Using your own synchronization service
HTTP server
The synchronization server can be run with the werf synchronization
command. In the example below, port 55581 (the default one) is used:
werf synchronization --host 0.0.0.0 --port 55581
— This server only supports HTTP mode. To use HTTPS, you have to configure additional SSL termination by third-party tools (e.g., via the Kubernetes Ingress).
Then, for all werf commands that use the --repo
parameter, the --synchronization=http[s]://DOMAIN
parameter must be specified as well, for example:
werf build --repo registry.mydomain.org/repo --synchronization https://synchronization.domain.org
werf converge --repo registry.mydomain.org/repo --synchronization https://synchronization.domain.org
Dedicated Kubernetes resource
You only have to specify a running Kubernetes cluster and choose the namespace where the ConfigMap/werf service will reside.
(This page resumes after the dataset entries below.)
-- ==== Sys2Proof/Word.lean ====
section
/-! DEFINITION. The widths of the core's values (`00_scope.md` R13) and the two code forms of the opcode table. -/

namespace Sys2Proof

/-- u8: a host data byte, a host address, a CMD byte, an entry of KEY, L or PI. -/
abbrev Byte := BitVec 8

/-- u16: a block word R[i] or a subkey word K[i]. -/
abbrev Word := BitVec 16

/-- u6: the subkey cursor j (`10_state.md` R34). Its arithmetic wraps modulo 64 by its width. -/
abbrev Cursor := BitVec 6

/-- A 32-bit host transaction word (`30_encoding.md` R95). -/
abbrev Htw := BitVec 32

/-- The two code forms of `spec/opcode_table.json`: a CMD8 command byte, which is one byte written to CMD
(`30_encoding.md` R90), and a host transaction word (R95). -/
inductive Code where
  | cmd8 (v : Byte)
  | htw (w : Htw)
  deriving DecidableEq, Repr

end Sys2Proof
end

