/-- Settles O3: the six assigned bytes by evaluation, the others by `decodeCommand_illegal`. -/
theorem commandByteDecoding : Obligations.CommandByteDecoding := by
  intro v
  rcases cmdByte_cases v with rfl | rfl | rfl | rfl | rfl | rfl | hill
  case inr.inr.inr.inr.inr.inr =>
    have hne (c : Byte) (hc : c.toNat < 6) : v ≠ c := by rintro rfl; omega
    simp [decodeCommand_illegal v hill, hne]
  all_goals rfl

/-! ### Decoding a host transaction word (`30_encoding.md` R95) -/

theorem decode_htw_write {w : Htw} (ht : htwType w = 0x57) (hz : htwZero w = 0x00) :
    decode (.htw w) = .ok (.wr (htwAddr w) (htwData w)) := by
  simp [decode, decodeHtw, ht, hz]

theorem decode_htw_read {w : Htw} (ht : htwType w = 0x52) (hz : htwZero w = 0x00) (hd : htwData w = 0x00) :
    decode (.htw w) = .ok (.rd (htwAddr w)) := by
  simp [decode, decodeHtw, ht, hz, hd]

/-! ### The decoder and the encoder undo each other -/

/-- Settles O1: a command's byte by evaluation, an access's word by its four fields. -/
theorem decodeOfEncode : Obligations.DecodeOfEncode := by
  intro i
  cases i with
  | wr a v =>
    obtain ⟨htype, hzero, haddr, hdata⟩ := htw_of_bytes 0x57#8 0x00#8 a v
    rw [encode, decode_htw_write htype hzero, haddr, hdata]
  | rd a =>
    obtain ⟨htype, hzero, haddr, hdata⟩ := htw_of_bytes 0x52#8 0x00#8 a 0x00#8
    rw [encode, decode_htw_read htype hzero hdata, haddr]
  | _ => rfl

/-- Settles O2: a byte that decodes is the command's own, and a decoded word is put together again from its fields. -/
theorem encodeOfDecode : Obligations.EncodeOfDecode := by
  rintro (v | w) i h
  · rcases decode_cmd8_cases v with ⟨j, hj, henc⟩ | ⟨-, hill⟩
    · cases hj.symm.trans h
      exact henc
    · cases hill.symm.trans h
  · rcases decodeHtw_cases w with ⟨a, v, hw⟩ | ⟨a, hw⟩ | ⟨err, hw, -⟩ <;> cases hw.symm.trans h
    · rw [decodeHtw_wr hw]
      rfl
    · rw [decodeHtw_rd hw]
      rfl

/-! ### What is refused -/

/-- A word that meets neither format does not decode, and its error is no illegal command (R95). -/
theorem decodeHtw_error {w : Htw} (hwr : ¬(htwType w = 0x57 ∧ htwZero w = 0x00))
    (hrd : ¬(htwType w = 0x52 ∧ htwZero w = 0x00 ∧ htwData w = 0x00)) :
    ∃ err, decodeHtw w = .error err ∧ err ≠ .illegalCommand := by
  rcases decodeHtw_cases w with ⟨a, v, hw⟩ | ⟨a, hw⟩ | herr
  · obtain ⟨htype, hzero, -, -⟩ := htw_of_bytes 0x57 0x00 a v
    rw [decodeHtw_wr hw] at hwr
    exact absurd ⟨htype, hzero⟩ hwr
  · obtain ⟨htype, hzero, -, hdata⟩ := htw_of_bytes 0x52 0x00 a 0x00
    rw [decodeHtw_rd hw] at hrd
    exact absurd ⟨htype, hzero, hdata⟩ hrd
  · exact herr

/-- Settles O4: the fields of a word decide between a write, a read and a refusal. -/
theorem transactionWordDecoding : Obligations.TransactionWordDecoding := by
  refine fun w => ⟨fun ⟨ht, hz⟩ => decode_htw_write ht hz, fun ⟨ht, hz, hd⟩ => decode_htw_read ht hz hd,
    fun hwr hrd s rest hp => ?_⟩
  obtain ⟨err, herr, hne⟩ := decodeHtw_error hwr hrd
  rw [step_event hp]
  exact runAccess_refused herr hne _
Its annotations will be used for distributed locking.
Then, for all werf commands that use the --repo
parameter, the --synchronization=kubernetes://NAMESPACE[:CONTEXT][@(base64:CONFIG_DATA)|CONFIG_PATH]
parameter must be specified as well, for example:
# The regular ~/.kube/config or KUBECONFIG is used.
werf build --repo registry.mydomain.org/repo --synchronization kubernetes://mynamespace
werf converge --repo registry.mydomain.org/repo --synchronization kubernetes://mynamespace
# Here, the base64-encoded contents of kubeconfig are explicitly specified.
werf build --repo registry.mydomain.org/repo --synchronization kubernetes://mynamespace@base64:YXBpVmVyc2lvbjogdjEKa2luZDogQ29uZmlnCnByZWZlcmVuY2VzOiB7fQoKY2x1c3RlcnM6Ci0gY2x1c3RlcjoKICBuYW1lOiBkZXZlbG9wbWVudAotIGNsdXN0ZXI6CiAgbmFtZTogc2NyYXRjaAoKdXNlcnM6Ci0gbmFtZTogZGV2ZWxvcGVyCi0gbmFtZTogZXhwZXJpbWVudGVyCgpjb250ZXh0czoKLSBjb250ZXh0OgogIG5hbWU6IGRldi1mcm9udGVuZAotIGNvbnRleHQ6CiAgbmFtZTogZGV2LXN0b3JhZ2UKLSBjb250ZXh0OgogIG5hbWU6IGV4cC1zY3JhdGNoCg==
# The mycontext context is used in the /etc/kubeconfig config.
werf build --repo registry.mydomain.org/repo --synchronization kubernetes://mynamespace:mycontext@/etc/kubeconfig
NOTE: This method is poorly suited when the project is delivered to different Kubernetes clusters from the same Git repository due to the difficulties of setting it up correctly. In this case, the same cluster address and resource must be specified for all werf commands even if the deployment occurs to different environments to ensure data consistency in the container registry. Therefore, it is recommended to run a dedicated shared synchronization service for this case to avoid the risk of incorrect configuration.
Local synchronization
Local synchronization is enabled by the --synchronization=:local
option. The local lock manager uses file locks provided by the operating system.
werf build --repo registry.mydomain.org/repo --synchronization :local
werf converge --repo registry.mydomain.org/repo --synchronization :local
NOTE: This method is only suitable if all werf runs are triggered by the same runner in your CI/CD system.